Here’s item number 10 from his list of rules for a start-up:

10. NEVER EVER EVER buy swag. A sure sign of failure for a startup is when someone sends me logo polo shirts. If your people are at shows and in public, its ok to buy for your own folks, but if you really think someone is going to wear your Yobaby.com polo you sent them in public, you are mistaken and have no idea how to spend your money

When I switched from Century 21 to RE/MAX at the beginning of January, I was following in the footsteps of a co-worker who had moved the week prior. I’d give the full litany of Century 21 logo merchandise he owned but I’m not sure I saw it all. Here’s a partial:

  • Phone number on back window of car
  • License plate rim
  • Jacket with both Century 21 logo and his website on the sleeve
  • Multiple polo shirts
  • Business cards
  • Magnet calendars
  • An actual Gold Jacket

His first several days were spent re-ordering everything he’d had before, this time with the RE/MAX balloon in place of the Century 21 logo.

Not so with me.
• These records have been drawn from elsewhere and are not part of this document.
-- ==== Sys2Proof/Machine/Unstable.lean ====
section
/-! DEFINITION. The unstable undocumented opcodes, refused unless `ADMIT_UNSTABLE` (rules R279 to R285). -/

namespace Sys2Proof.Machine

/-! ### Admission -/

/-- The instruction's result if unstable opcodes are admitted, else a refusal of its byte (rule R279, assumption log 6). -/
def ifAdmitted (op : Byte) (r : Result) (s : State) : Result :=
  if s.config.admitUnstable then r else .refused (.unstableOpcode op)

/-! ### Effects -/

/-- `A <- (A | XAA_MAGIC) & X & M; setZN(A)` (rule R280). -/
def xaaEffect (m : Byte) (s : State) : State :=
  let r := (s.a ||| s.config.xaaMagic) &&& s.x &&& m
  State.setZN { s with a := r } r

/-- `r <- (A | LXA_MAGIC) & M`, into A and X (rule R281). -/
def lxaEffect (m : Byte) (s : State) : State :=
  let r := (s.a ||| s.config.lxaMagic) &&& m
  State.setZN { s with a := r, x := r } r

/-- The target `T` of rule R282: `EA`, or on a page crossing the stored byte over `EA`'s low byte (D25, assumption
log 18). -/
def highTarget (base ea : Addr) (v : Byte) : Addr := if hi8 base = hi8 ea then ea else word16 v (lo8 ea)

/-- The store of rules R282 to R285: a register value masked by the base's high byte plus 1, to `T`. -/
def storeHigh (op : Byte) (o : Operand) (value : State → Byte) (s : State) : Result :=
  complete op s (do
    let (base, s) ← resolveBase o s
    let v := value s &&& (hi8 base + 1)
    let s ← write8 .dataWrite (highTarget base (base + indexOf o s) v) v s
    .ok (s.advance o.size))

/-- What SHA masks and stores (rule R282). -/
def shaValue (s : State) : Byte := s.a &&& s.x

/-- `SP <- A & X` (rule R283). -/
def tasEffect (s : State) : State := { s with sp := s.a &&& s.x }

/-- What TAS masks and stores (rule R283). -/
def tasValue (s : State) : Byte := s.sp

/-- What SHY masks and stores (rule R284). -/
def shyValue (s : State) : Byte := s.y

/-- What SHX masks and stores (rule R285). -/
def shxValue (s : State) : Byte := s.x

/-! ### Meanings -/

/-- `XAA #$nn` (0x8B), rule R280. -/
def execXaaImm (b : Byte) (s : State) : Result := ifAdmitted 0x8B (readInstr 0x8B (.immediate b) xaaEffect s) s

/-- `LXA #$nn` (0xAB), rule R281. -/
def execLxaImm (b : Byte) (s : State) : Result := ifAdmitted 0xAB (readInstr 0xAB (.immediate b) lxaEffect s) s

/-- `SHA ($nn),Y` (0x93), rule R282. -/
def execShaIndY (z : Byte) (s : State) : Result := ifAdmitted 0x93 (storeHigh 0x93 (.indirectY z) shaValue s) s

/-- `SHA $nnnn,Y` (0x9F), rule R282. -/
def execShaAbsY (a : Addr) (s : State) : Result := ifAdmitted 0x9F (storeHigh 0x9F (.absoluteY a) shaValue s) s

/-- `TAS $nnnn,Y` (0x9B), rule R283. -/
def execTasAbsY (a : Addr) (s : State) : Result :=
  ifAdmitted 0x9B (storeHigh 0x9B (.absoluteY a) tasValue (tasEffect s)) s

/-- `SHY $nnnn,X` (0x9C), rule R284. -/
def execShyAbsX (a : Addr) (s : State) : Result := ifAdmitted 0x9C (storeHigh 0x9C (.absoluteX a) shyValue s) s

/-- `SHX $nnnn,Y` (0x9E), rule R285. -/
def execShxAbsY (a : Addr) (s : State) : Result := ifAdmitted 0x9E (storeHigh 0x9E (.absoluteY a) shxValue s) s

end Sys2Proof.Machine
end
I spent about two hours changing logos on all my websites and adjusting as many of the web profiles as I could remember. I ordered new business cards. I decided not to order my own for sale signs, at least for now, and stick with the name riders I already had with Tobey and my picture and the website. I did not buy any open house signs.

TANGENT: Speaking of which we’d like to congratulate this weekend’s big winner, Sarah Cooper, for writing an actual offer for actual buyers at an actual open house in Hurricane, West Virginia. (Sounds like the announcement of who won Powerball, don’t it? Especially the part about it being someone in West Virginia? Lottery odds are better. Please sit open houses responsibly. Thank you, thank you. Try the veal.)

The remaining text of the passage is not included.